Everyone has their obvious favorites (give me Tim Ryan and Gil Clancy any day, all day and every day) and those they hate (Jim Lampley seems to have a lot of detractors, as did Howard Cosell — although that wasn’t limited to boxing with him). But who are some guys who in their time did a fair amount of boxing commentary for television (color or play-by-play) who never got a lot of credit? A few of mine: Sean O’Grady: A fixture on USA Network’s Tuesday Night Fights, former lightweight champion O’Grady always IMO gave good insight into the mind-set of boxers as well as expertise on what it takes to win or what a guy was trying to do game plan-wise. Chris Shenkel: Longtime staple on ABC’s Wide World of Sports, Shenkel did PBA bowling for decades and was as at home doing the Kentucky Derby or an NFL championship as he was with bowling pins. He didn’t do a ton of boxing, but did enough — especially undercard fights (often lighter weight world championships) on huge prime-time cards where Cosell would call the main events. Chris was conversational and always made me feel like we were watching the fight together in a living room. Dan Dierdorf: A great football player, he was a perfect complement to Alex Wallau on ABC for years. You expected him to be a bombastic John Madden type, but he was actually very analytic and cerebral as a color guy. Always did his homework and I thought he always brought his A game.

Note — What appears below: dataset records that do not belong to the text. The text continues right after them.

/-- The fate of an interval takes its millimetres into the parcels or the cells (R81, R116). -/
theorem Ledger.parcelFate {s : State} {r : StrataRec} {x : Nat} (h : Ledger (x + span r) s)
    (hb : BoundsOk s.jmu.tariff.bounds) (hkeys : KeysOk (queueKeys s.lgu)) : Ledger x (s.parcelFate r) := by
  unfold State.parcelFate
  split
  · exact Ledger.finishLoose (r := r.unsampled .lostReturns) h hb hkeys.nodup
  · split
    · exact Ledger.finishLoose (s := s.fire .parcelUntracked (.interval r.interval)) (r := r.unsampled .untracked)
        ⟨h.balance, h.pending⟩ hb hkeys.nodup
    · exact h.createParcel

/-! ### The close of an interval (R95, R98) -/

/-- The record of the open interval at its bottom (R98). -/
def recordOf (s : State) (iv : OpenInterval) : StrataRec := closedRecord s.jobNumber s.jmu.clock iv iv.bottom

/-- The state in which the fate of a closing interval is decided. -/
def countClosed (s : State) : State := s.modSlu fun u => { u with closed := u.closed + 1 }

/-- The state after the close of an interval, before the next one opens. -/
def afterFate (s : State) (iv : OpenInterval) : State :=
  ((countClosed s).parcelFate (recordOf s iv)).fire .intervalClosed (.interval iv.number)

theorem closeInterval_eq (s : State) (iv : OpenInterval) :
    s.closeInterval iv =
      (afterFate s iv).modSlu fun u =>
        { u with openIv := some (openedAt (iv.number + 1) iv.bottom u.step (afterFate s iv).ccu.state) } := rfl

theorem Advances.afterFate (s : State) (iv : OpenInterval) : Advances s (afterFate s iv) :=
  (Advances.setIntervals s s.slu.openIv (s.slu.closed + 1)).trans
    ((Advances.parcelFate (countClosed s) (recordOf s iv)).trans (.fire _ _ _))

/-- An interval closed and the next one opened with its part of an advance to `h` (R97). -/
def nextInterval (h : Nat) (s : State) (iv : OpenInterval) : State :=
  (s.closeInterval iv).modSlu fun u =>
    { u with openIv := u.openIv.map fun v => { v with drilled := v.drilled + (min h v.bottom - v.top) } }

/-- The interval opened next, with its part of an advance to `h`. -/
def openedNext (h : Nat) (iv : OpenInterval) (step : Nat) (circ : CircState) : OpenInterval :=
  { openedAt (iv.number + 1) iv.bottom step circ with drilled := min h (iv.bottom + step) - iv.bottom }

theorem nextInterval_eq (h : Nat) (s : State) (iv : OpenInterval) :
    nextInterval h s iv =
      { afterFate s iv with
        slu := { (afterFate s iv).slu with
          openIv := some (openedNext h iv (afterFate s iv).slu.step (afterFate s iv).ccu.state) } } := by
  simp [nextInterval, closeInterval_eq, openedNext, openedAt, State.modSlu]

theorem Advances.nextInterval (h : Nat) (s : State) (iv : OpenInterval) : Advances s (nextInterval h s iv) :=
  nextInterval_eq h s iv ▸ (Advances.afterFate s iv).trans (.setIntervals _ _ _)

theorem closeReached_succ {h fuel : Nat} {s : State} {iv : OpenInterval} (hiv : s.slu.openIv = some iv) (hle : iv.bottom ≤ h) :
    closeReached h (fuel + 1) s = closeReached h fuel (nextInterval h s iv) := by
  rw [closeReached]
  simp only [hiv, hle, if_true]
  rfl

theorem closeReached_of_none {h : Nat} {s : State} (hiv : s.slu.openIv = none) (fuel : Nat) : closeReached h fuel s = s := by
  cases fuel <;> simp [closeReached, hiv]

theorem closeReached_of_lt {h : Nat} {s : State} {iv : OpenInterval} (hiv : s.slu.openIv = some iv) (hlt : h < iv.bottom)
    (fuel : Nat) : closeReached h fuel s = s := by
  cases fuel <;> simp [closeReached, hiv, Nat.not_le.mpr hlt]

theorem Advances.closeReached (h fuel : Nat) : ∀ s : State, Advances s (closeReached h fuel s) := by
  induction fuel with
  | zero => exact fun s => .refl s
  | succ fuel ih =>
    intro s
    cases hiv : s.slu.openIv with
    | none => exact (closeReached_of_none hiv (fuel + 1)).symm ▸ Advances.refl s
    | some iv =>
      rcases Nat.lt_or_ge h iv.bottom with hlt | hle
      · exact (closeReached_of_lt hiv hlt (fuel + 1)).symm ▸ Advances.refl s
      · exact closeReached_succ hiv hle ▸ (Advances.nextInterval h s iv).trans (ih _)

theorem queueOk_nextInterval {h : Nat} {s : State} {iv : OpenInterval} (hq : QueueOk s) (hiv : s.slu.openIv = some iv) :
    QueueOk (nextInterval h s iv) := by
  obtain ⟨hkeys, hold⟩ := (queueOk_iff s).mp hq
  have hfate := keysOk_parcelFate (s := countClosed s) (r := recordOf s iv) hkeys (hold iv hiv)
  rw [nextInterval_eq, queueOk_iff]
  refine ⟨hfate.1, fun v hv => ?_⟩
  cases hv
  exact hfate.2

theorem queueOk_closeReached (h fuel : Nat) : ∀ s : State, QueueOk s → QueueOk (closeReached h fuel s) := by
  induction fuel with
  | zero => exact fun s => id
  | succ fuel ih =>
    intro s hq
    cases hiv : s.slu.openIv with
    | none => exact (closeReached_of_none hiv _).symm ▸ hq
    | some iv =>
      rcases Nat.lt_or_ge h iv.bottom with hlt | hle
      · exact (closeReached_of_lt hiv hlt _).symm ▸ hq
      · exact (closeReached_succ hiv hle).symm ▸ ih _ (queueOk_nextInterval hq hiv)

/-! ### The balance through an advance (R97, R115, R116) -/

/-- The balance of R116 without the orders it rests on: the books of the job, the open interval of an OPEN job, and the
closed books of a CLOSING one. -/
structure Balance (s : State) : Prop where
  books : s.jmu.state ≠ .noJob →
    ∃ id, s.jmu.ident = some id ∧ s.str.hole = id.start + s.jmu.pendingMm + s.jmu.cells.toList.sum
  opened : s.jmu.state = .opened → ∃ iv, s.slu.openIv = some iv ∧ s.str.hole = iv.top + iv.drilled ∧ s.str.hole < iv.bottom
    ∧ s.jmu.pendingMm = iv.drilled + s.risingMm
  closing : ∀ ph, s.jmu.state = .closing ph → s.slu.openIv = none ∧ ∀ p ∈ s.lgu.parcels, p.status = .finalWaiting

Tommy Morrison only did commentary for 1 fight card I think. Can anyone give me a link to that?? I imagine he was an outstanding analyst
I’ve always liked listening to Jerry Quarry’s special commentary. Always calm, insightful and honest, and he had a voice that was easy on the ear too. I wish he’d stayed retired in the early-mid 70’s and stuck to that instead. Maybe he’d have had a long and lucrative media career and been spared the health issues that his latter career beatings caused him.
Barry Tompkins hasn't been mentioned. I prefer his call to the later on Lampley HBO calls. And he kept busy after the HBO release.
He has his critics but I like Don Dunphy actually. Doing a fight call on your own can’t be easy but he did it for a long time and his enthusiasm and love for the sport really shine through for me. Cosell by contrast whilst having a great flair for the dramatic always gave me the impression that he thought he was the star of the show and not the fighters. Dunphy doesn’t do that for me.
Gil Clancy is one of the best ever and most rate him as such so he’s probably technically not underrated. Still he was classy, knowledgeable, totally without ego and a joy to listen to.
Tim Ryan. Much much much better than Lampley EVER was. And just about on par with Barry Tompkins in the 80s.
I thought Ken Norton did a good job, believe he did the commentary for the Thrilla bout with Don Dunphy ... unfortunately, Flip Wilson and Hugh O’Brien were ringside also, and Dunphy kept going to them over Norton. I really wanted to hear Ken’s input, having fought Ali twice at that point and served as a Frazier sparring partner - he had insight and would have added a lot
Good stuff fellas. Agree on Norton being really intelligent and insightful, shame he was on commentary so infrequently. Dunphy was marvelous and old school: let the fight tell the story. I was watching something he called not too long ago and he went like 45 seconds to a minute go without saying anything (and this wasn’t when nothing was happening), then said like two sentences that went along with what had happened, then let another 30-45 seconds of action go without commenting. And it just felt right. Tompkins is another really good shout: so good most people don’t know who he is.
I always enjoyed Sam Rosen on his MSG network fights with Clancy. John Condon was good on Garden bouts too. Tom Brookshier had his flaws but came across to me like a genuine boxing fan and in big moments his excitement always seemed authentic. Almost everything he said was in the form of a question, which I always thought was funny. Ken Norton and Larry Holmes were solid colour commentators as well.
Agreed on Don Dunphy knowing when to use silence to let the fight do the talking. Compare that to a motor mouth like Colonel Bob Sheridan. I just rewatched Cotto-Mayweather and Sheridan didn’t shut the **** up about how awesome Floyd was for the entire fight. It totally took away the enjoyment of what was actually a decent and competitive fight. I can’t stand Sheridan and don’t understand how anyone could like him.